[Saved data entries]
--*--

theorem execTimerStart_only {w : Who} {n : Fin 32} {s : State} {u : State} (hw : writeRefused s w (0x6100 + 0x40 * n) = false)
    (h : execTimerStart w n s = .next u) :
    Only [.tmr, .apb] s u := by
  injection h with h
  subst h
  refine regCommand_only _ ‹_› ?_
  exact .mono (writeRun_only ..)

theorem execTimerStop_only {w : Who} {n : Fin 32} {s : State} {u : State} (hw : writeRefused s w (0x6100 + 0x40 * n) = false)
    (h : execTimerStop w n s = .next u) :
    Only [.tmr, .apb] s u := by
  injection h with h
  subst h
  refine regCommand_only _ ‹_› ?_
  exact .mono (writeRun_only ..)

theorem execCntWrite_only {w : Who} {n : Fin 32} {v : U32} {s : State} {u : State} (hw : writeRefused s w (0x6108 + 0x40 * n) = false)
    (h : execCntWrite w n v s = .next u) :
    Only [.tmr, .apb] s u := by
  injection h with h
  subst h
  refine regCommand_only _ ‹_› ?_
  exact .mono (writeCnt_only ..)

theorem execPreloadWrite_only {x0 : Fin 16} {n : Fin 32} {r : TimerReg} {v : U32} {s : State} {u : State} (h : execPreloadWrite x0 n r v s = .next u) :
    Only [.tmr] s u := by
  injection h with h
  subst h
  refine inCore_only ?_
  exact .mono (writePreload_only ..)

theorem execLiveWrite_only {w : Who} {n : Fin 32} {r : TimerReg} {v : U32} {s : State} {u : State} (hw : writeRefused s w (0x6100 + 0x40 * n + TimerReg.off r) = false)
    (h : execLiveWrite w n r v s = .next u) :
    Only [.tmr, .apb] s u := by
  injection h with h
  subst h
  refine regCommand_only _ ‹_› ?_
  exact .mono (writeTimerReg_only ..)

theorem execCapture_only {n : Fin 32} {s : State} {u : State} (h : execCapture n s = .next u) :
    Only [.tur, .tmr] s u := by
  injection h with h
  subst h
  refine inCore_only ?_
  refine .ite ?_ ?_
  exact .mono (capture_only ..)
  exact .refl _ _

theorem execCapRead_only {w : Who} {n : Fin 32} {s : State} {u : State} (h : execCapRead w n s = .next u) :
    Only [.ports, .out, .outcal, .tur, .gate, .shut, .wdog, .fl, .tmr, .rider, .cul, .hg, .seq, .mem, .link, .lg, .nvm, .pwr, .dbg, .bist, .due, .apb, .free] s u := by
  injection h with h
  subst h
  exact .mono (readRow_only ..)

theorem execAtenArm_only {w : Who} {n : Fin 32} {s : State} {u : State} (hw : writeRefused s w (0x6100 + 0x40 * n) = false)
    (h : execAtenArm w n s = .next u) :
    Only [.tur, .tmr, .apb] s u := by
  injection h with h
  subst h
  refine regCommand_only _ ‹_› ?_
  exact .mono (writeAten_only ..)

theorem execGaugeTimedStart_only {n : Fin 32} {s : State} {u : State} (h : execGaugeTimedStart n s = .next u) :
    Only [.tmr] s u := by
  injection h with h
  subst h
  refine inCore_only ?_
  refine .ite ?_ ?_
  refine .trans ?_ (State.modTmr_only ..)
  refine .trans ?_ (timerStart_only ..)
  exact .mono (timerRestart_only ..)
  exact .refl _ _

theorem execRiderTurn_only {n : Fin 32} {s : State} {u : State} (h : execRiderTurn n s = .next u) :
    Only [.out, .tur, .rider] s u := by
  injection h with h
  subst h
  refine inCore_only ?_
  refine .ite ?_ ?_
  exact .mono (riderTurn_only ..)
  exact .refl _ _

theorem execRiderBr_only {n : Fin 32} {s : State} {u : State} (h : execRiderBr n s = .next u) :
    Only [.rider] s u := by
  injection h with h
  subst h
  refine inCore_only ?_
  split
  dsimp only
  refine .trans ?_ (complete_only ..)
  refine .ite ?_ ?_
  exact .mono (State.modRch_only ..)
  exact .refl _ _
  exact .refl _ _

theorem execLoop_only {n : Fin 32} {s : State} {u : State} (h : execLoop n s = .next u) : Only [.rider] s u := by
  injection h with h
  subst h
  refine inCore_only ?_
  split
  dsimp only
  refine .trans ?_ (complete_only ..)
  exact .mono (State.modRch_only ..)
  exact .refl _ _

theorem execShift_only {n : Fin 32} {s : State} {u : State} (h : execShift n s = .next u) : Only [.rider] s u := by
  injection h with h
  subst h
  refine inCore_only ?_
  split
  dsimp only
  refine .ite ?_ ?_
  refine .trans ?_ (fillOsr_only ..)
  exact .mono (State.modRch_only ..)
  refine .trans ?_ (setPhase_only ..)
  exact .mono (State.modRch_only ..)
  exact .refl _ _

theorem execWaitpin_only {n : Fin 32} {s : State} {u : State} (h : execWaitpin n s = .next u) :
    Only [.rider] s u := by
  injection h with h
  subst h
  refine inCore_only ?_
  split
  refine .ite ?_ ?_
  exact .mono (complete_only ..)
  exact .mono (setPhase_only ..)
  exact .refl _ _

theorem execWaitt_only {n : Fin 32} {s : State} {u : State} (h : execWaitt n s = .next u) : Only [.rider] s u := by
  injection h with h
  subst h
  refine inCore_only ?_
  split
  exact .mono (setPhase_only ..)
  exact .refl _ _

theorem execSetat_only {n : Fin 32} {s : State} {u : State} (h : execSetat n s = .next u) : Only [.rider] s u := by
  injection h with h
  subst h
  refine inCore_only ?_
  split
  dsimp only
  refine .ite ?_ ?_
  refine .trans ?_ (setatDo_only ..)
  exact .mono (State.modRch_only ..)
  exact .mono (State.modRch_only ..)
  exact .refl _ _

theorem execLd_only {n : Fin 32} {s : State} {u : State} (h : execLd n s = .next u) : Only [.rider] s u := by
  injection h with h
  subst h
  refine inCore_only ?_
  split
  dsimp only
  refine .trans ?_ (complete_only ..)
  exact .mono (State.modRch_only ..)
  exact .refl _ _
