/-! ## State.modLg -/

@[simp] theorem State.modLg_pending (s : State) (n : Nat) (f : LgCh → LgCh) : (s.modLg n f).pending = s.pending := rfl
@[simp] theorem State.modLg_clk (s : State) (n : Nat) (f : LgCh → LgCh) : (s.modLg n f).clk = s.clk := rfl
@[simp] theorem State.modLg_ports (s : State) (n : Nat) (f : LgCh → LgCh) : (s.modLg n f).ports = s.ports := rfl
@[simp] theorem State.modLg_out (s : State) (n : Nat) (f : LgCh → LgCh) : (s.modLg n f).out = s.out := rfl
@[simp] theorem State.modLg_outcal (s : State) (n : Nat) (f : LgCh → LgCh) : (s.modLg n f).outcal = s.outcal := rfl
@[simp] theorem State.modLg_tur (s : State) (n : Nat) (f : LgCh → LgCh) : (s.modLg n f).tur = s.tur := rfl
@[simp] theorem State.modLg_gate (s : State) (n : Nat) (f : LgCh → LgCh) : (s.modLg n f).gate = s.gate := rfl
@[simp] theorem State.modLg_shut (s : State) (n : Nat) (f : LgCh → LgCh) : (s.modLg n f).shut = s.shut := rfl
@[simp] theorem State.modLg_wdog (s : State) (n : Nat) (f : LgCh → LgCh) : (s.modLg n f).wdog = s.wdog := rfl
@[simp] theorem State.modLg_fl (s : State) (n : Nat) (f : LgCh → LgCh) : (s.modLg n f).fl = s.fl := rfl
@[simp] theorem State.modLg_tmr (s : State) (n : Nat) (f : LgCh → LgCh) : (s.modLg n f).tmr = s.tmr := rfl
@[simp] theorem State.modLg_gp (s : State) (n : Nat) (f : LgCh → LgCh) : (s.modLg n f).gp = s.gp := rfl
@[simp] theorem State.modLg_rider (s : State) (n : Nat) (f : LgCh → LgCh) : (s.modLg n f).rider = s.rider := rfl
@[simp] theorem State.modLg_cul (s : State) (n : Nat) (f : LgCh → LgCh) : (s.modLg n f).cul = s.cul := rfl
@[simp] theorem State.modLg_hg (s : State) (n : Nat) (f : LgCh → LgCh) : (s.modLg n f).hg = s.hg := rfl
@[simp] theorem State.modLg_seq (s : State) (n : Nat) (f : LgCh → LgCh) : (s.modLg n f).seq = s.seq := rfl
@[simp] theorem State.modLg_mem (s : State) (n : Nat) (f : LgCh → LgCh) : (s.modLg n f).mem = s.mem := rfl
@[simp] theorem State.modLg_link (s : State) (n : Nat) (f : LgCh → LgCh) : (s.modLg n f).link = s.link := rfl
@[simp] theorem State.modLg_nvm (s : State) (n : Nat) (f : LgCh → LgCh) : (s.modLg n f).nvm = s.nvm := rfl
@[simp] theorem State.modLg_pwr (s : State) (n : Nat) (f : LgCh → LgCh) : (s.modLg n f).pwr = s.pwr := rfl
@[simp] theorem State.modLg_dbg (s : State) (n : Nat) (f : LgCh → LgCh) : (s.modLg n f).dbg = s.dbg := rfl
@[simp] theorem State.modLg_bist (s : State) (n : Nat) (f : LgCh → LgCh) : (s.modLg n f).bist = s.bist := rfl
@[simp] theorem State.modLg_due (s : State) (n : Nat) (f : LgCh → LgCh) : (s.modLg n f).due = s.due := rfl
@[simp] theorem State.modLg_apb (s : State) (n : Nat) (f : LgCh → LgCh) : (s.modLg n f).apb = s.apb := rfl
@[simp] theorem State.modLg_free (s : State) (n : Nat) (f : LgCh → LgCh) : (s.modLg n f).free = s.free := rfl
@[simp] theorem State.modLg_lg_en (s : State) (n : Nat) (f : LgCh → LgCh) : (s.modLg n f).lg.en = s.lg.en := rfl
@[simp] theorem State.modLg_lg_shutp (s : State) (n : Nat) (f : LgCh → LgCh) : (s.modLg n f).lg.shutp = s.lg.shutp := rfl
@[simp] theorem State.modLg_lg_slpp (s : State) (n : Nat) (f : LgCh → LgCh) : (s.modLg n f).lg.slpp = s.lg.slpp := rfl
@[simp] theorem State.modLg_lg_pint (s : State) (n : Nat) (f : LgCh → LgCh) : (s.modLg n f).lg.pint = s.lg.pint := rfl
@[simp] theorem State.modLg_lg_first (s : State) (n : Nat) (f : LgCh → LgCh) : (s.modLg n f).lg.first = s.lg.first := rfl
@[simp] theorem State.modLg_lg_narea (s : State) (n : Nat) (f : LgCh → LgCh) : (s.modLg n f).lg.narea = s.lg.narea := rfl
@[simp] theorem State.modLg_lg_thr (s : State) (n : Nat) (f : LgCh → LgCh) : (s.modLg n f).lg.thr = s.lg.thr := rfl
@[simp] theorem State.modLg_lg_loaded (s : State) (n : Nat) (f : LgCh → LgCh) : (s.modLg n f).lg.loaded = s.lg.loaded := rfl
@[simp] theorem State.modLg_lg_ppend (s : State) (n : Nat) (f : LgCh → LgCh) : (s.modLg n f).lg.ppend = s.lg.ppend := rfl
@[simp] theorem State.modLg_lg_perr (s : State) (n : Nat) (f : LgCh → LgCh) : (s.modLg n f).lg.perr = s.lg.perr := rfl
@[simp] theorem State.modLg_lg_loaderr (s : State) (n : Nat) (f : LgCh → LgCh) : (s.modLg n f).lg.loaderr = s.lg.loaderr := rfl
@[simp] theorem State.modLg_lg_wign (s : State) (n : Nat) (f : LgCh → LgCh) : (s.modLg n f).lg.wign = s.lg.wign := rfl
@[simp] theorem State.modLg_lg_area (s : State) (n : Nat) (f : LgCh → LgCh) : (s.modLg n f).lg.area = s.lg.area := rfl
@[simp] theorem State.modLg_lg_seq (s : State) (n : Nat) (f : LgCh → LgCh) : (s.modLg n f).lg.seq = s.lg.seq := rfl
@[simp] theorem State.modLg_lg_maddr (s : State) (n : Nat) (f : LgCh → LgCh) : (s.modLg n f).lg.maddr = s.lg.maddr := rfl
@[simp] theorem State.modLg_lg_mainc (s : State) (n : Nat) (f : LgCh → LgCh) : (s.modLg n f).lg.mainc = s.lg.mainc := rfl
@[simp] theorem State.modLg_lg_persist (s : State) (n : Nat) (f : LgCh → LgCh) : (s.modLg n f).lg.persist = s.lg.persist := rfl
@[simp] theorem State.modLg_lg_due (s : State) (n : Nat) (f : LgCh → LgCh) : (s.modLg n f).lg.due = s.lg.due := rfl
@[simp] theorem State.modLg_lg_lastAt (s : State) (n : Nat) (f : LgCh → LgCh) : (s.modLg n f).lg.lastAt = s.lg.lastAt := rfl
@[simp] theorem State.modLg_lg_skip (s : State) (n : Nat) (f : LgCh → LgCh) : (s.modLg n f).lg.skip = s.lg.skip := rfl
@[simp] theorem State.modLg_lg_ticks (s : State) (n : Nat) (f : LgCh → LgCh) : (s.modLg n f).lg.ticks = s.lg.ticks := rfl

theorem State.lgch_modLg (s : State) {n : Nat} (f : LgCh → LgCh) (h : n < 16) : (s.modLg n f).lgch n = f (s.lgch n) :=
  vget_vmod_self _ h _ _

theorem State.lgch_modLg_other (s : State) {i n : Nat} (f : LgCh → LgCh) (h : i ≠ n) : (s.modLg n f).lgch i = s.lgch i :=
  vget_vmod_other _ h _ _


end Sys2Proof.Machine
end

--*--

Brief: When a line above contains the string "ports", copy that line.

Result of the exercise:
    Only [.ports, .out, .outcal, .tur, .gate, .shut, .wdog, .fl, .tmr, .rider, .cul, .hg, .seq, .mem, .link, .lg, .nvm, .pwr, .dbg, .bist, .due, .apb, .free] s u := by
@[simp] theorem State.modLg_ports (s : State) (n : Nat) (f : LgCh → LgCh) : (s.modLg n f).ports = s.ports := rfl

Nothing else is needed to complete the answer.